Guatemala y Buenos Aires / Las ciudades vivas

Después de seis meses de desierto, con cactus y tierra, el mar más turquesa del mundo y la arena más blanca acaso inédita incluso en sueños, caí en una ciudad centroamericana. Guatemala City se parece a los barrios que caminamos. Están Puerto Madero y Palermo, Villa Crespo y Almagro, San Martín y Ballester. Los autos son feroces. Las personas cruzan la calle cagando aceites, dan un saltito al llegar al cordón y todo es algarabía. Yo no sé de qué se ríen los que corren para no morir. El uso de las malas costumbres vuelve impunes a los asesinos y mierdas a las víctimas. Así son los hábitos de las ciudades vivas.

Si las líneas peatonales fueron blancas, ahora son grises, casi invisibles; y los árboles combinan con ese verde apagado del musgo. Las luces se van prendiendo cuando cae el sol y el reflejo de la primera lluvia es milagroso. Se prende la máquina de los recuerdos, alguien cierra la puerta y se traga la llave. Nos metemos en un shopping. Pibes miran el celular, pibas miran zapatos en las vidrieras, una pareja se encuentra y hace cola en el patio de comidas. Nosotros optamos por unas porciones de peperoni en Pizza Hut. “Se ven bien”, digo y pienso que las pizzas mexicanas nunca me cerraron del todo. La masa es como blanda y el queso es raro. Las combinaciones de gustos tampoco son gran cosa. Hablamos de Kentucky. “Era más que ir a comer pizza”, coincidimos. Ir a Kentucky o El Imperio era estar frente al lugar donde estaban nuestros amigos. Las Cuartetas era salir de un recital y hacer una parada para rumbear a otro bar, a otro lado, a ver a nuestros amigos, seguir el ritmo arisco de Buenos Aires. Todo tan al alcance de la mano. “Extraño ir a un cumpleaños”, dice Martín y yo coincido. También extrañamos algunas casas, como la de Pape y Vek. “Era una casa re feliz. Simbrón también”, dice. Pienso en Simbrón y en otras casas que fueron felices pero ahora tienen capas sepia de tiempo y hasta parecen de vidas pasadas. Manuel Rodríguez fue una casa feliz. Humberto Primo quiso serlo.
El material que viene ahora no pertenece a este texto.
/-- Remapping and raw check mode act on the row they name: R169, R170, R381; the order of waiting operations is the model's (log 30). -/
def Obligations.RemapAndRawModeReachTheirRow : Prop :=
  (∀ (s : State) (d : Die) (win : Win) (bank : BitVec 13) (n : BitVec 2) (val : Word),
    ∀ b, b = d.toNat * 8192 + bank.toNat →
    s.present d.toNat = true →
    remapStatus s b win.toNat n.toNat val = Code.done →
    Runs (.bankRemapWrite d win bank n val) s fun t =>
        rf t d.toNat (.bankRemap bank.toNat n.toNat) 31 1 = field val 31 1 ∧
        rf t d.toNat (.bankRemap bank.toNat n.toNat) 0 11 = field val 0 11 ∧
        (bit val 31 = true → SMap.find t.banks.remapCopies (b * 4 + n.toNat) = some (field val 0 11))) ∧
  (∀ (s : State) (d : Die) (win : Win) (bank : BitVec 13) (n : BitVec 2) (val : Word),
    ∀ b, b = d.toNat * 8192 + bank.toNat →
    s.present d.toNat = true →
    remapStatus s b win.toNat n.toNat val ≠ Code.done →
    Runs (.bankRemapWrite d win bank n val) s fun t =>
        rf t d.toNat (.bankRemap bank.toNat n.toNat) 16 8 = remapStatus s b win.toNat n.toNat val ∧
        rf t d.toNat (.bankRemap bank.toNat n.toNat) 0 11 = rf s d.toNat (.bankRemap bank.toNat n.toNat) 0 11) ∧
  (∀ (s : State) (bank : BankNo) (n : BitVec 2),
    ∀ line : Nat, SMap.find s.banks.remapCopies (bank.toNat * 4 + n.toNat) = some line →
    ∀ c : Nat, nextFree s bank.toNat 2 = some c →
    s.present (pbDie bank.toNat) = true →
    asleep s bank.toNat = false →
    Runs (.remapCopy bank n) s fun t =>
        t.now = c ∧
        Mem.readN t.banks.mem (rowAddr bank.toNat (2048 + n.toNat)) 72 = Mem.readN (advanceTo s c).banks.mem (rowAddr bank.toNat line) 72 ∧
        SMap.find t.banks.remapCopies (bank.toNat * 4 + n.toNat) = none) ∧
  (∀ (s : State) (d : Die) (win : Win),
    s.present d.toNat = true →
    rawStatus s d.toNat win.toNat (rawLine s d.toNat) .read = Code.done →
    Runs (.rawRead d win) s fun t =>
        SMap.find t.banks.rawOps d.toNat = some ((SMap.find s.banks.rawOps d.toNat).getD [] ++ [⟨.read, rawLine s d.toNat, rawRow s d.toNat⟩])) ∧
  (∀ (s : State) (d : Die) (win : Win),
    s.present d.toNat = true →
    rawStatus s d.toNat win.toNat (rawLine s d.toNat) .read ≠ Code.done →
    Runs (.rawRead d win) s fun t =>
        rf t d.toNat .rawCmd 24 8 = rawStatus s d.toNat win.toNat (rawLine s d.toNat) .read ∧
        t.banks = s.banks) ∧
  (∀ (s : State) (d : Die) (win : Win),
    s.present d.toNat = true →
    rawStatus s d.toNat win.toNat (rawLine s d.toNat) .write = Code.done →
    Runs (.rawWrite d win) s fun t =>
        SMap.find t.banks.rawOps d.toNat = some ((SMap.find s.banks.rawOps d.toNat).getD [] ++ [⟨.write, rawLine s d.toNat, rawRow s d.toNat⟩])) ∧
  (∀ (s : State) (d : Die) (win : Win),
    s.present d.toNat = true →
    rawStatus s d.toNat win.toNat (rawLine s d.toNat) .sealMark = Code.done →
    Runs (.rawSealmark d win) s fun t =>
        SMap.find t.banks.rawOps d.toNat = some ((SMap.find s.banks.rawOps d.toNat).getD [] ++ [⟨.sealMark, rawLine s d.toNat, rawRow s d.toNat⟩])) ∧
  (∀ (s : State) (d : Die),
    ∀ q : RawReq, ((SMap.find s.banks.rawOps d.toNat).getD []).head? = some q →
    ∀ b, b = lnBank q.line →
    ∀ c : Nat, nextFree s b 1 = some c →
    ∀ m, m = advanceTo s c →
    s.present d.toNat = true →
    rawStatus s d.toNat 0 q.line q.op = Code.done →
    asleep s b = false →
    Runs (.rawOpExecute d) s fun t =>
        t.now = c ∧
        rf t d.toNat .rawCmd 24 8 = Code.done ∧
        (SMap.find t.banks.rawOps d.toNat).getD [] = ((SMap.find s.banks.rawOps d.toNat).getD []).drop 1 ∧
        (q.op = .sealMark → sealOf t (lnFolio q.line) = .sealed) ∧
        (q.op ≠ .write → t.banks.mem = m.banks.mem) ∧
        (q.op = .write → q.row.length = 72 → Mem.readN t.banks.mem (rowAddr b (rowOf m q.line)) 72 = q.row))

/-- Point and barrier tokens reach their receiver: R116-R118, R222. -/
def Obligations.SignalTokensReachTheirPlace : Prop :=
  (∀ (s : State) (token : Nat),
    ∀ k : Token, tokenOf s token = some k →
    ∀ q : BitVec 12 × CtxId × CtxId, (match k.kind with | .point p target sender => some (p, target, sender) | _ => none) = some q →
    ∀ x, x = ctxOf s q.2.1 →
    ringShut s (ctxDie q.2.2) (ctxDie q.2.1) = false →
    domUp s (ctxDie q.2.1) (xbarDomain (ctxCluster q.2.1)) = true →
    ctxTen s q.2.1 = ctxTen s q.2.2 →
    x.st ≠ .idle →
    Runs (.pointTokenReceive token) s fun t =>
        (ctxOf t q.2.1).pcn = (if x.points.length < 15 then x.pcn + 1 else x.pcn) ∧
        (ctxOf t q.2.1).points = (if x.points.length < 15 then x.points ++ [q.1] else x.points) ∧
        t.streams.tokens.any (fun u => u.kind == .answer q.2.2 (BitVec.ofNat 8 Code.done) && u.die.toNat == ctxDie q.2.2) = true ∧
        (x.wait = .point → x.st = .running → x.stop = .no → (ctxOf t q.2.1).ready = true)) ∧
  (∀ (s : State) (token : Nat),
    ∀ k : Token, tokenOf s token = some k →
    ∀ q : BitVec 12 × CtxId × CtxId, (match k.kind with | .point p target sender => some (p, target, sender) | _ => none) = some q →
    ringShut s (ctxDie q.2.2) (ctxDie q.2.1) = false →
    domUp s (ctxDie q.2.1) (xbarDomain (ctxCluster q.2.1)) = true →
    ctxTen s q.2.1 ≠ ctxTen s q.2.2 →
    Runs (.pointTokenReceive token) s fun t =>
        (ctxOf t q.2.1).pcn = (ctxOf s q.2.1).pcn ∧
        t.streams.tokens.any (fun u => u.kind == .answer q.2.2 (BitVec.ofNat 8 Code.denied)) = true) ∧
  (∀ (s : State) (token : Nat),
    ∀ k : Token, tokenOf s token = some k →
    ∀ q : CtxId × BitVec 8, (match k.kind with | .answer sender code => some (sender, code) | _ => none) = some q →
    ∀ x, x = ctxOf s q.1 →
    x.opFlight = true →
    (match currentInstr x with | some (.signal _ _ _) => true | _ => false) = true →
    q.2 = 0 →
    x.stop = .no →
    Runs (.pointAnswerReceive token) s fun t =>
        (ctxOf t q.1).opFlight = false ∧
        (ctxOf t q.1).ready = true ∧
        (ctxOf t q.1).regs.ip = afterIp x) ∧
  (∀ (s : State) (token : Nat),
    ∀ k : Token, tokenOf s token = some k →
    ∀ q : BitVec 12 × Nat × Die, (match k.kind with | .arrive b n o false => some (b, n, o) | _ => none) = some q →
    ∀ cfg, cfg = barrierCfg s k.die.toNat q.1.toNat →
    ∀ n, n = SMap.get s.streams.barrierCount (barrierKey k.die.toNat q.1.toNat) 0 + q.2.1 →
    ringShut s q.2.2.toNat k.die.toNat = false →
    bit cfg 31 = true →
    Runs (.barrierArriveReceive token) s fun t =>
        (n < field cfg 0 13 → SMap.get t.streams.barrierCount (barrierKey k.die.toNat q.1.toNat) 0 = n) ∧
        (field cfg 0 13 ≤ n → SMap.get t.streams.barrierCount (barrierKey k.die.toNat q.1.toNat) 0 = n - field cfg 0 13) ∧
        (field cfg 0 13 ≤ n → t.streams.tokens.any (fun u => u.kind == .arrive q.1 1 k.die true && u.die.toNat == field cfg 28 3) = true)) ∧
  (∀ (s : State) (token : Nat),
    ∀ k : Token, tokenOf s token = some k →
    ∀ q : BitVec 12 × Die, (match k.kind with | .arrive b _ o true => some (b, o) | _ => none) = some q →
    ∀ cfg, cfg = barrierCfg s k.die.toNat q.1.toNat →
    ∀ held, held = ((SMap.get s.streams.barrierRoot (barrierKey k.die.toNat q.1.toNat) 0).toNat ||| 2 ^ q.2.toNat) →
    ringShut s q.2.toNat k.die.toNat = false →
    bit cfg 31 = true →
    Runs (.barrierArriveReceive token) s fun t =>
        (held &&& field cfg 20 8 ≠ field cfg 20 8 → (SMap.get t.streams.barrierRoot (barrierKey k.die.toNat q.1.toNat) 0).toNat = held) ∧
        (held &&& field cfg 20 8 = field cfg 20 8 → SMap.get t.streams.barrierRoot (barrierKey k.die.toNat q.1.toNat) 0 = 0) ∧
        (held &&& field cfg 20 8 = field cfg 20 8 → (List.range 8).all (fun e => !((field cfg 20 8).testBit e && s.present e) || t.streams.tokens.any (fun u => u.kind == .release q.1 && u.die.toNat == e)) = true)) ∧
  (∀ (s : State) (token : Nat),
    ∀ k : Token, tokenOf s token = some k →
    ∀ b : BitVec 12, (match k.kind with | .release b => some b | _ => none) = some b →
    Runs (.barrierReleaseReceive token) s fun t =>
        (allCtxs s).all (fun e => !(ctxDie e.1 == k.die.toNat && (ctxOf s e.1).bl == 1 && (ctxOf s e.1).bn == b) || (ctxOf t e.1).bl == 3) = true)

/-- Stream commands arm, halt, resume, abort, query and replay contexts: R178-R195, R309. -/
def Obligations.StreamCommandsRuleContexts : Prop :=
  (∀ (s : State) (src : CmdSrc),
    ∀ c, c = cmdCtx s src →
    given s src 0x10 = true →
    passes (streamChecks s src c (taDie (armTa s src) != ctxDie c) (!armFree (ctxOf s c))) = true →
    Runs (.arm src) s fun t =>
        cmdOngoing t src = true ∧
        (ctxOf t c).loading.map (fun l => (l.src, l.descTa.toNat, l.shadow)) = some (src, armTa s src, false) ∧
        t.fabric.slots.any (fun x => x.id == s.fabric.nextSlot + 1 && x.ctx == some c && x.kind == .load 0 && x.len == 64) = true) ∧
  (∀ (s : State) (ctx : CtxId),
    ∀ l : Loading, loadOver s ctx false = some l →
    s.present (ctxDie ctx) = true →
    stCode l.status = Code.done →
    cmdState s l.src = 2 →
    Runs (.armLoadDone ctx) s fun t =>
        (ctxOf t ctx).st = .armed ∧
        (ctxOf t ctx).regs = startRegs l.desc ∧
        (ctxOf t ctx).image = loadedImage l ∧
        (ctxOf t ctx).d = 0 ∧
        (ctxOf t ctx).runs = 0 ∧
        (ctxOf t ctx).shadow = none ∧
        (ctxOf t ctx).ready = startReached s l.desc ∧
        answered t l.src Code.done = true) ∧
  (∀ (s : State) (ctx : CtxId),
    ∀ l : Loading, loadOver s ctx false = some l →
    s.present (ctxDie ctx) = true →
    stCode l.status ≠ Code.done →
    cmdState s l.src = 2 →
    Runs (.armLoadDone ctx) s fun t =>
        (ctxOf t ctx).loading = none ∧
        answered t l.src (stCode l.status) = true) ∧
  (∀ (s : State) (src : CmdSrc),
    ∀ c, c = cmdCtx s src →
    given s src 0x11 = true →
    passes (streamChecks s src c (taDie (armTa s src) != ctxDie c) (!armLive (ctxOf s c) || ctxAborting s c)) = true →
    (ctxOf s c).shadow = none →
    Runs (.rearm src) s fun t =>
        cmdOngoing t src = true ∧
        (ctxOf t c).loading.map (fun l => (l.src, l.descTa.toNat, l.shadow)) = some (src, armTa s src, true) ∧
        (ctxOf t c).st = (ctxOf s c).st) ∧
  (∀ (s : State) (ctx : CtxId),
    ∀ l : Loading, loadOver s ctx true = some l →
    s.present (ctxDie ctx) = true →
    stCode l.status = Code.done →
    cmdState s l.src = 2 →
    armLive (ctxOf s ctx) = true →
    abortsOrAborted (ctxOf s ctx) = false →
    Runs (.rearmLoadDone ctx) s fun t =>
        (ctxOf t ctx).shadow = some (loadedImage l) ∧
        (ctxOf t ctx).st = (ctxOf s ctx).st ∧
        (ctxOf t ctx).regs = (ctxOf s ctx).regs ∧
        answered t l.src Code.done = true) ∧
  (∀ (s : State) (src : CmdSrc),
    ∀ c, c = cmdCtx s src →
    ∀ x, x = ctxOf s c →
    given s src 0x12 = true →
    passes (streamChecks s src c false false) = true →
    x.st = .armed ∨ x.st = .running →
    x.stop = .no →
    Runs (.halt src) s fun t =>
        haltsOrHalted (ctxOf t c) = true ∧
        (ctxOf t c).onSeq = false ∧
        (x.recs = [] → x.opFlight = false → (ctxOf t c).st = .halted ∧ (ctxOf t c).hcause = 1 ∧ answered t src Code.done = true)) ∧
  (∀ (s : State) (src : CmdSrc),
    ∀ c, c = cmdCtx s src →
    ∀ x, x = ctxOf s c →
    given s src 0x12 = true →
    passes (streamChecks s src c false false) = true →
    x.st = .halted →
    x.hcause = 7 →
    Runs (.halt src) s fun t =>
        (ctxOf t c).st = .halted ∧
        (ctxOf t c).hcause = 1 ∧
        answered t src Code.done = true) ∧
  (∀ (s : State) (src : CmdSrc),
    ∀ c, c = cmdCtx s src →
    ∀ x, x = ctxOf s c →
    given s src 0x13 = true →
    passes (streamChecks s src c false false) = true →
    x.st = .halted →
    Runs (.resume src) s fun t =>
        (ctxOf t c).st = (if x.started then .running else .armed) ∧
        (ctxOf t c).hcause = 0 ∧
        (ctxOf t c).regs = { x.regs with h := (List.range 4).map (fun i => if bit (cmdArg s src 1) i then BitVec.ofNat 20 (cmdArgF s src (2 + i) 0 20) else x.regs.h.getD i 0) } ∧
        (ctxOf t c).ready = (x.started || startReached s x.image.desc) ∧
        answered t src Code.done = true) ∧
  (∀ (s : State) (src : CmdSrc),
    ∀ c, c = cmdCtx s src →
    ∀ x, x = ctxOf s c →
    given s src 0x14 = true →
    s.present (ctxDie c) = true →
    mayStream s src c = true →
    ringShut s src.die (ctxDie c) = false →
    hallDown s c = 0 →
    x.loading = none →
    armLive x = true →
    Runs (.abort src) s fun t =>
        abortsOrAborted (ctxOf t c) = true ∧
        (x.stop = .no → x.recs = [] → x.opFlight = false → (ctxOf t c).st = .aborted ∧ (ctxOf t c).acause = 1 ∧ (ctxOf t c).origin = c) ∧
        (cmdOngoing t src = true ∨ answered t src Code.done = true)) ∧
  (∀ (s : State) (src : CmdSrc),
    ∀ c, c = cmdCtx s src →
    ∀ x, x = ctxOf s c →
    given s src 0x14 = true →
    s.present (ctxDie c) = true →
    mayStream s src c = true →
    ringShut s src.die (ctxDie c) = false →
    hallDown s c = 0 →
    x.loading = none →
    x.st = .done ∨ x.st = .aborted →
    Runs (.abort src) s fun t =>
        (ctxOf t c).st = .idle ∧
        answered t src Code.done = true) ∧
  (∀ (s : State) (src : CmdSrc),
    ∀ c, c = cmdCtx s src →
    given s src 0x15 = true →
    passes (streamChecks s src c false false) = true →
    Runs (.query src) s fun t =>
        answered t src Code.done = true ∧
        (List.range 6).all (fun i => result t src i == word ((queryWords (ctxOf s c)).getD i 0)) = true ∧
        t.streams = s.streams) ∧
  (∀ (s : State) (src : CmdSrc),
    ∀ all, all = taskCtxs s src.die (cmdArgF s src 0 0 16) (cmdTen s src) →
    ∀ mine, mine = all.filter (fun e => replayable e.2) →
    given s src 0x16 = true →
    cmdArgF s src 0 0 16 ≠ 0xFFFF →
    src.win.isSome = true →
    all.all (fun e => !armLive e.2) = true →
    abortInProgress s (cmdArgF s src 0 0 16) (cmdTen s src) = false →
    mine ≠ [] →
    mine.all (fun e => !epochOld s (cmdTen s src) e) = true →
    Runs (.replay src) s fun t =>
        answered t src Code.done = true ∧
        stDetail (regGet t src.die src.sts) = min mine.length 0xFFFF ∧
        mine.all (fun e => (ctxOf t e.1).st == .armed && (ctxOf t e.1).d == 0 && (ctxOf t e.1).recs == []) = true) ∧
  (∀ (s : State) (d : Die) (task : BitVec 16) (ten : Win),
    ∀ a : TaskAbort, s.streams.aborts.find? (fun a => a.task == task && a.ten == ten && a.dies.contains d.toNat) = some a →
    s.present d.toNat = true →
    Runs (.taskAbortReceive d task ten) s fun t =>
        (allCtxs s).all (fun e => !(ctxDie e.1 == d.toNat && (ctxOf s e.1).task == task && ctxTen s e.1 == ten.toNat && armLive (ctxOf s e.1)) || abortsOrAborted (ctxOf t e.1)) = true ∧
        t.streams.aborts.contains a = false)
Extraño Buenos Aires y los bares. Claro que a las personas también pero con Buenos Aires es distinto. Teníamos un vínculo. Cada mañana salía y estaba con mi Buenos Aires querido. La presencia de la fauna citadina era real. Ahora no nos salva ni la virtualidad de una época que exige aun más violencia que la de antes. Por eso no quiero estar en otra ciudad ahora. Porque cualquiera se parece y se me hacen como copias, pretenciosas de la única, la mejor. Me siento despechada, dejada, ninguneada. Y también cautiva, encandilada siempre. Es como si Buenos Aires me tirara un besito cada tanto, de compromiso, cuando se acuerda que existo, como un premio consuelo. No quiero que nada me haga pensar en ella porque me duele y mi carne es débil. No quiero extrañar lo vivo de una flor carnívora. Dejaré Guatemala con el corazón roto en busca de mi desierto, mis cactus, mi mar adoptivos. Buenos Aires me maltrató y Guatemala, con su fachada de hormigón, me lo recuerda. Pero aún es pronto para hablarle a mi amor. Dejaré que la distancia me devuelva digna, estoica, nueva. Y ese día me sentaré en una mesa de algún bar del centro; pediré una lágrima y escurriré mis ojos inamovibles en la ventana, tibios de tanto paisaje ajeno, movilizados por el reencuentro con un amor inolvidable.